The allegations prompted a meeting with Athletic Director Bill Moos, during which they shared additional details. Players said Revelle asked them to report to her on each other’s love lives and texted players at all hours of the day and night. In one instance, a player said Revelle texted her nearly 100 times over the course of one afternoon. One recent former player said she suffered an injury during a game, and while lying in bed that night crying in pain, she received harassing text messages from Revelle questioning her injury.
This past Sunday, on the eve of the new school year, Moos announced that Revelle would be reinstated.
At the meeting at which Moos told the team Revelle was being reinstated, players asked for a copy of the investigation report. They later were told by an athletic department official that they could not see it.

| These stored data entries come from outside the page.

-- ==== Sys2Proof/Machine/Flags.lean ====
section
/-! DEFINITION. STATUS: the register the host reads, and what an error records in it (rules R30 to R34). -/

namespace Sys2Proof.Machine

/-- STATUS as the host reads it (rule R30): bit 0 TVALID, bit 1 ERR, bits 7:4 ECAUSE, every other bit
hardwired 0. Reading it has no side effect. -/
def State.status (s : State) : Word :=
  0#24 ++ s.ecause ++ 0#2 ++ BitVec.ofBool s.err ++ BitVec.ofBool s.tvalid

/-- The code of a cause in ECAUSE (rule R160). -/
def causeCode : Cause → BitVec 4
  | .illegalOpcode => 1#4
  | .reservedField => 2#4

/-- What an error records: the first since reset sets ERR and its cause, a later one changes nothing
(rules R32, R33 and R161). -/
def State.recordError (s : State) (cause : Cause) : State :=
  if s.err then s else { s with err := true, ecause := causeCode cause }

end Sys2Proof.Machine
end

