-- ==== Sys2Proof/Machine/Step.lean ====
section
/-! DEFINITION. One step of the machine, and the placing of an instruction for the next one. -/

namespace Sys2Proof.Machine

/-- One step of the machine. -/
def step (s : State) : Host.Outcome State Fault Refusal := machineStep s

/-- The state whose very next step executes the instruction with these bits (log 7). -/
def State.withFetchWord (s : State) (nbits w : Nat) : State :=
  s.placeCommand (tableCommand nbits w)

end Sys2Proof.Machine
end

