-- ==== Sys2Proof/Laws/Moves.lean ====
section
/-! SUPPORT. What a move does to the script, and what the choice of the next move takes from it. -/

namespace Sys2Proof.Machine

/-- No move changes the script: only the choice of the move takes from it. -/
theorem afterMove_script (s : State) (m : Event) : (s.afterMove m).script = s.script := by
  cases m with
  | engine =>
    unfold State.afterMove State.afterEngine
    cases s.head with
    | none => rfl
    | some c =>
      simp only; cases decode c with
      | illegal _ => simp
      | command i => simp only; split <;> simp [(effect_frame s i).1]
  | generator => exact (generatorStep_frame s).2.2.1
  | _ => rfl

/-- What is left of the script was in it. -/
theorem nextMove_script_mem (s : State) : ∀ e ∈ s.nextMove.2, e ∈ s.script := by
  unfold State.nextMove
  cases s.script with
  | nil => simp
  | cons e rest => cases e <;> cases s.head <;> simp <;> intro a b <;> simp [b]

/-- A reset happens only where the script has it. -/
theorem nextMove_reset_mem {s : State} (h : s.nextMove.1 = .reset) : Event.reset ∈ s.script := by
  unfold State.nextMove State.freeTurn at h
  revert h
  cases s.script with
  | nil => cases s.head <;> simp <;> grind
  | cons e rest => cases e <;> cases s.head <;> simp <;> grind

/-- A move that presents nothing leaves the commands to be presented as they are. -/
theorem nextMove_presented {s : State} (h : ∀ c, s.nextMove.1 ≠ .present c) :
    s.nextMove.2.filterMap Event.presented = s.script.filterMap Event.presented := by
  revert h; unfold State.nextMove State.freeTurn
  cases s.script with
  | nil => intro _; rfl
  | cons e rest => cases e <;> cases s.head <;> simp [List.filterMap_cons, Event.presented]

end Sys2Proof.Machine
end

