-- ==== Sys2Proof/Tests/Slice0.lean ====
section
/-! SUPPORT. Tests: words written out from the spec's encodings, ill-formed terms, one step of each command
with the values of 95_test_vectors.md, and a witness for the hypotheses of every statement. -/

namespace Sys2Proof.Tests

open Sys2Proof.Machine

/-! ## Helpers -/

/-- A block with a ROM table right after reset, its register set to r. -/
def ready (r : Word) : State := { State.resetOf .rom 0 with r := r }

/-- A GENERATE block whose generation has ended. -/
def generated : State := State.reset.afterGeneration

/-- A GENERATE block right after reset, a command at the head. -/
def waiting (c : Command) : State := { State.reset with head := some c }

/-- A field of the state a step answers. -/
def field {α : Type} (f : State → α) : Result → Option α
  | .next t => some (f t)
  | .fault _ => none
  | .refused _ => none

theorem ready_tableReady (r : Word) : (ready r).TableReady := tableReady_of_table_eq rfl

theorem generated_tableReady : generated.TableReady := tableReady_of_table_eq rfl

/-- The invariant on a fresh ROM block, whatever is at the head and in the script. -/
theorem rom_inv (h : Option Command) (l : List Event) :
    State.Inv { State.resetOf .rom 0 with head := h, script := l } := by
  refine ⟨rfl, fun _ => tableReady_of_table_eq rfl, fun h => ?_, Nat.zero_le 8, rfl, fun _ => rfl,
    Nat.zero_le 2, ⟨fun _ => rfl, fun _ => rfl⟩⟩
  cases h

/-- The invariant on a fresh GENERATE block, whatever is at the head and in the script. -/
theorem generate_inv (h : Option Command) (l : List Event) :
    State.Inv { State.reset with head := h, script := l } := by
  refine ⟨rfl, fun h => ?_, fun _ i h => ?_, Nat.zero_le 8, rfl, fun h => ?_, Nat.zero_le 2,
    ⟨fun _ => rfl, fun _ => rfl⟩⟩
  · cases h
  · exact absurd h (Nat.not_lt_zero _)
  · cases h

/-! ## Decoding: words written out bit by bit from rules R61 and R63 -/

theorem test_decode_nop : decode ⟨0b00000000_00000000_00000000_00000000#32, 0#32⟩ = .command .nop := by decide
theorem test_decode_tgen : decode ⟨0b00000001_00000000_00000000_00000000#32, 0#32⟩ = .command .tgen := by decide
theorem test_decode_init : decode ⟨0b00000010_00000000_00000000_00000000#32, 0#32⟩ = .command .init := by decide
theorem test_decode_load :
    decode ⟨0b00000011_00000000_00000000_00000000#32, 0x617CB792#32⟩ = .command (.load 0x617CB792#32) := by decide
theorem test_decode_upd :
    decode ⟨0b00000100_00000000_00000000_00110001#32, 0#32⟩ = .command (.upd 0x31#8) := by decide
theorem test_decode_updw :
    decode ⟨0b00000101_00000000_00000000_00000010#32, 0x00676F64#32⟩ = .command (.updw 2#2 0x00676F64#32) := by
  decide
theorem test_decode_rdraw : decode ⟨0b00000110_00000000_00000000_00000000#32, 0#32⟩ = .command .rdraw := by decide
theorem test_decode_rdfin : decode ⟨0b00000111_00000000_00000000_00000000#32, 0#32⟩ = .command .rdfin := by decide
theorem test_decode_rdtab :
    decode ⟨0b00001000_00000000_00000000_10000000#32, 0#32⟩ = .command (.rdtab 0x80#8) := by decide

/-- 95_test_vectors.md section 3.6: the lowest illegal OP, the highest, and an illegal OP with low bits. -/
theorem test_decode_illegal_opcode :
    decode ⟨0x09000000#32, 0#32⟩ = .illegal .illegalOpcode ∧
    decode ⟨0xFF000000#32, 0#32⟩ = .illegal .illegalOpcode ∧
    decode ⟨0x09000001#32, 0#32⟩ = .illegal .illegalOpcode := by decide

/-- 95_test_vectors.md sections 3.2 to 3.6: reserved bits at both ends of each format's ZERO field. -/
theorem test_decode_reserved_field :
    decode ⟨0x00000001#32, 0#32⟩ = .illegal .reservedField ∧
    decode ⟨0x02800000#32, 0#32⟩ = .illegal .reservedField ∧
    decode ⟨0x04000131#32, 0#32⟩ = .illegal .reservedField ∧
    decode ⟨0x08000100#32, 0#32⟩ = .illegal .reservedField ∧
    decode ⟨0x05000004#32, 0#32⟩ = .illegal .reservedField := by decide
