-- ==== Sys2Proof/Laws/Host.lean ====
section
/-! SUPPORT. What the host's register access reads and stores: the register map above the named bytes, and FRAME_IN's bytes. -/

namespace Sys2Proof

/-- A frame's byte access is its list's. -/
theorem Frame.get_eq_getD (f : Frame) {k : Nat} (h : k < 8) : f.get k = f.toList.getD k 0 := by
  obtain rfl | rfl | rfl | rfl | rfl | rfl | rfl | rfl :
    k = 0 ∨ k = 1 ∨ k = 2 ∨ k = 3 ∨ k = 4 ∨ k = 5 ∨ k = 6 ∨ k = 7 := by omega
  all_goals rfl

/-- Reading a byte after replacing one. -/
theorem Frame.get_set (f : Frame) {k j : Nat} (v : Byte) (hk : k < 8) (hj : j < 8) :
    (f.set k v).get j = if j = k then v else f.get j := by
  obtain rfl | rfl | rfl | rfl | rfl | rfl | rfl | rfl :
    k = 0 ∨ k = 1 ∨ k = 2 ∨ k = 3 ∨ k = 4 ∨ k = 5 ∨ k = 6 ∨ k = 7 := by omega
  all_goals
    obtain rfl | rfl | rfl | rfl | rfl | rfl | rfl | rfl :
      j = 0 ∨ j = 1 ∨ j = 2 ∨ j = 3 ∨ j = 4 ∨ j = 5 ∨ j = 6 ∨ j = 7 := by omega
    all_goals rfl

namespace Machine

/-- The register map above LAST_OP is its chain of ranges. -/
theorem hostReg_hi (s : State) {i : RegIndex} (h : 0x011 ≤ i.toNat) :
    hostReg s i =
      (if 0x018 ≤ i.toNat ∧ i.toNat ≤ 0x01F then s.txf.get (i.toNat - 0x018)
      else if 0x020 ≤ i.toNat ∧ i.toNat ≤ 0x027 then s.rxf.get (i.toNat - 0x020)
      else if 0x028 ≤ i.toNat ∧ i.toNat ≤ 0x02F then s.frameIn.get (i.toNat - 0x028)
      else if 0x100 ≤ i.toNat ∧ i.toNat < 0x100 + s.cfg.pkgMaxChars then s.hostPkgChar (i.toNat - 0x100)
      else if 0x200 ≤ i.toNat ∧ i.toNat < 0x200 + s.cfg.pkgMaxChars / 2 then (s.hostPkgRaw (i.toNat - 0x200)).getD 0x00
      else 0x00) := by
  unfold hostReg
  split <;> first | omega | rfl

/-- While READ_PKG is in progress the host sees no package at all. -/
theorem hostPkg_accumulating {s : State} (h : s.accumulating = true) :
    s.hostPkgLen = 0x00 ∧ (∀ k, s.hostPkgChar k = 0x00) ∧ ∀ j, s.hostPkgRaw j = none := by
  simp [State.hostPkgLen, State.hostPkgChar, State.hostPkgRaw, h]

/-- With no READ_PKG in progress the host sees PKG_LEN, PKG_BUF and PKG_RAW as they stand. -/
theorem hostPkg_settled {s : State} (h : s.accumulating = false) :
    s.hostPkgLen = s.pkgLen ∧ (∀ k, s.hostPkgChar k = if k < s.pkgLen.toNat then s.pkgChar k else 0x00) ∧
      ∀ j, s.hostPkgRaw j = s.pkgRaw j := by
  simp [State.hostPkgLen, State.hostPkgChar, State.hostPkgRaw, h]

/-- A write to an index that stores nothing stores nothing. -/
theorem hostStore_readOnly {i : RegIndex} (h : writableIndex i = false) (v : Byte) (s : State) :
    hostStore i v s = s := by
  simp only [writableIndex, Bool.or_eq_false_iff, Bool.and_eq_false_iff, decide_eq_false_iff_not,
    beq_eq_false_iff_ne] at h
  unfold hostStore
  split <;> first | omega | skip
  rw [if_neg (by omega)]

/-- What the host reads after the writable operands changed: they at their own indices, everything else as before. -/
theorem hostReg_operands (s : State) (r : List Input) (a b c d : Byte) (f : Frame) (j : RegIndex) :
    hostReg { s with inputs := r, cmdOpcode := a, cmdP1 := b, cmdP2 := c, cmdP3 := d, frameIn := f } j =
      if j.toNat = 0x004 then a else if j.toNat = 0x005 then b else if j.toNat = 0x006 then c
      else if j.toNat = 0x007 then d
      else if 0x028 ≤ j.toNat ∧ j.toNat ≤ 0x02F then f.get (j.toNat - 0x028) else hostReg s j := by
  by_cases h : 0x011 ≤ j.toNat
  · rw [hostReg_hi _ h, hostReg_hi s h, if_neg (show ¬ j.toNat = 4 by omega), if_neg (show ¬ j.toNat = 5 by omega),
      if_neg (show ¬ j.toNat = 6 by omega), if_neg (show ¬ j.toNat = 7 by omega)]
    by_cases hf : 0x028 ≤ j.toNat ∧ j.toNat ≤ 0x02F
    · rw [if_neg (by omega), if_neg (by omega), if_pos hf, if_pos hf]
    · simp only [hf, if_false]
      rfl
  · obtain ⟨n, hn, rfl⟩ : ∃ n, n < 0x011 ∧ j = BitVec.ofNat 10 n := ⟨j.toNat, by omega, by simp⟩
    clear h
    obtain rfl | rfl | rfl | rfl | rfl | rfl | rfl | rfl | rfl | rfl | rfl | rfl | rfl | rfl | rfl | rfl | rfl :
      n = 0 ∨ n = 1 ∨ n = 2 ∨ n = 3 ∨ n = 4 ∨ n = 5 ∨ n = 6 ∨ n = 7 ∨ n = 8 ∨ n = 9 ∨ n = 10 ∨ n = 11 ∨ n = 12 ∨
        n = 13 ∨ n = 14 ∨ n = 15 ∨ n = 16 := by omega
    all_goals rfl

end Machine

/-- R5: W_CNT is the least width that holds the budget. -/
theorem Config.wCnt_least (c : Config) (h : 1 ≤ c.budgetTicks) :
    c.budgetTicks < 2 ^ c.wCnt ∧ ∀ w, c.budgetTicks < 2 ^ w → c.wCnt ≤ w := by
  refine ⟨Nat.lt_log2_self, fun w hw => ?_⟩
  have h0 : c.budgetTicks ≠ 0 := by omega
  have := (Nat.log2_lt h0).2 hw
  simp only [Config.wCnt]; omega

end Sys2Proof
end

Asked this week about these and other specific allegations, the Nebraska athletic department responded with a statement that read: “First and foremost the well-being of our student-athletes will always be the top priority at the University of Nebraska. As previously stated, the concerns brought forward by members of our softball program were taken very seriously. We initiated a comprehensive review, and Coach Revelle and her staff understand the seriousness of the student-athlete concerns. As a result of the issues that were raised we have worked with Coach Revelle to address and alleviate those concerns moving forward. The University cannot comment further on a personnel matter.”
There are no NCAA rules with penalties governing coaches’ behavior and player injuries, only guidelines.
Revelle has coached at Nebraska since 1993. She has compiled 989 wins and led the team to three trips to the Women’s College World Series. She was inducted into the National Fastpitch Coaches Association Hall of Fame in 2010. Nebraska has missed the NCAA tournament each of the past three seasons.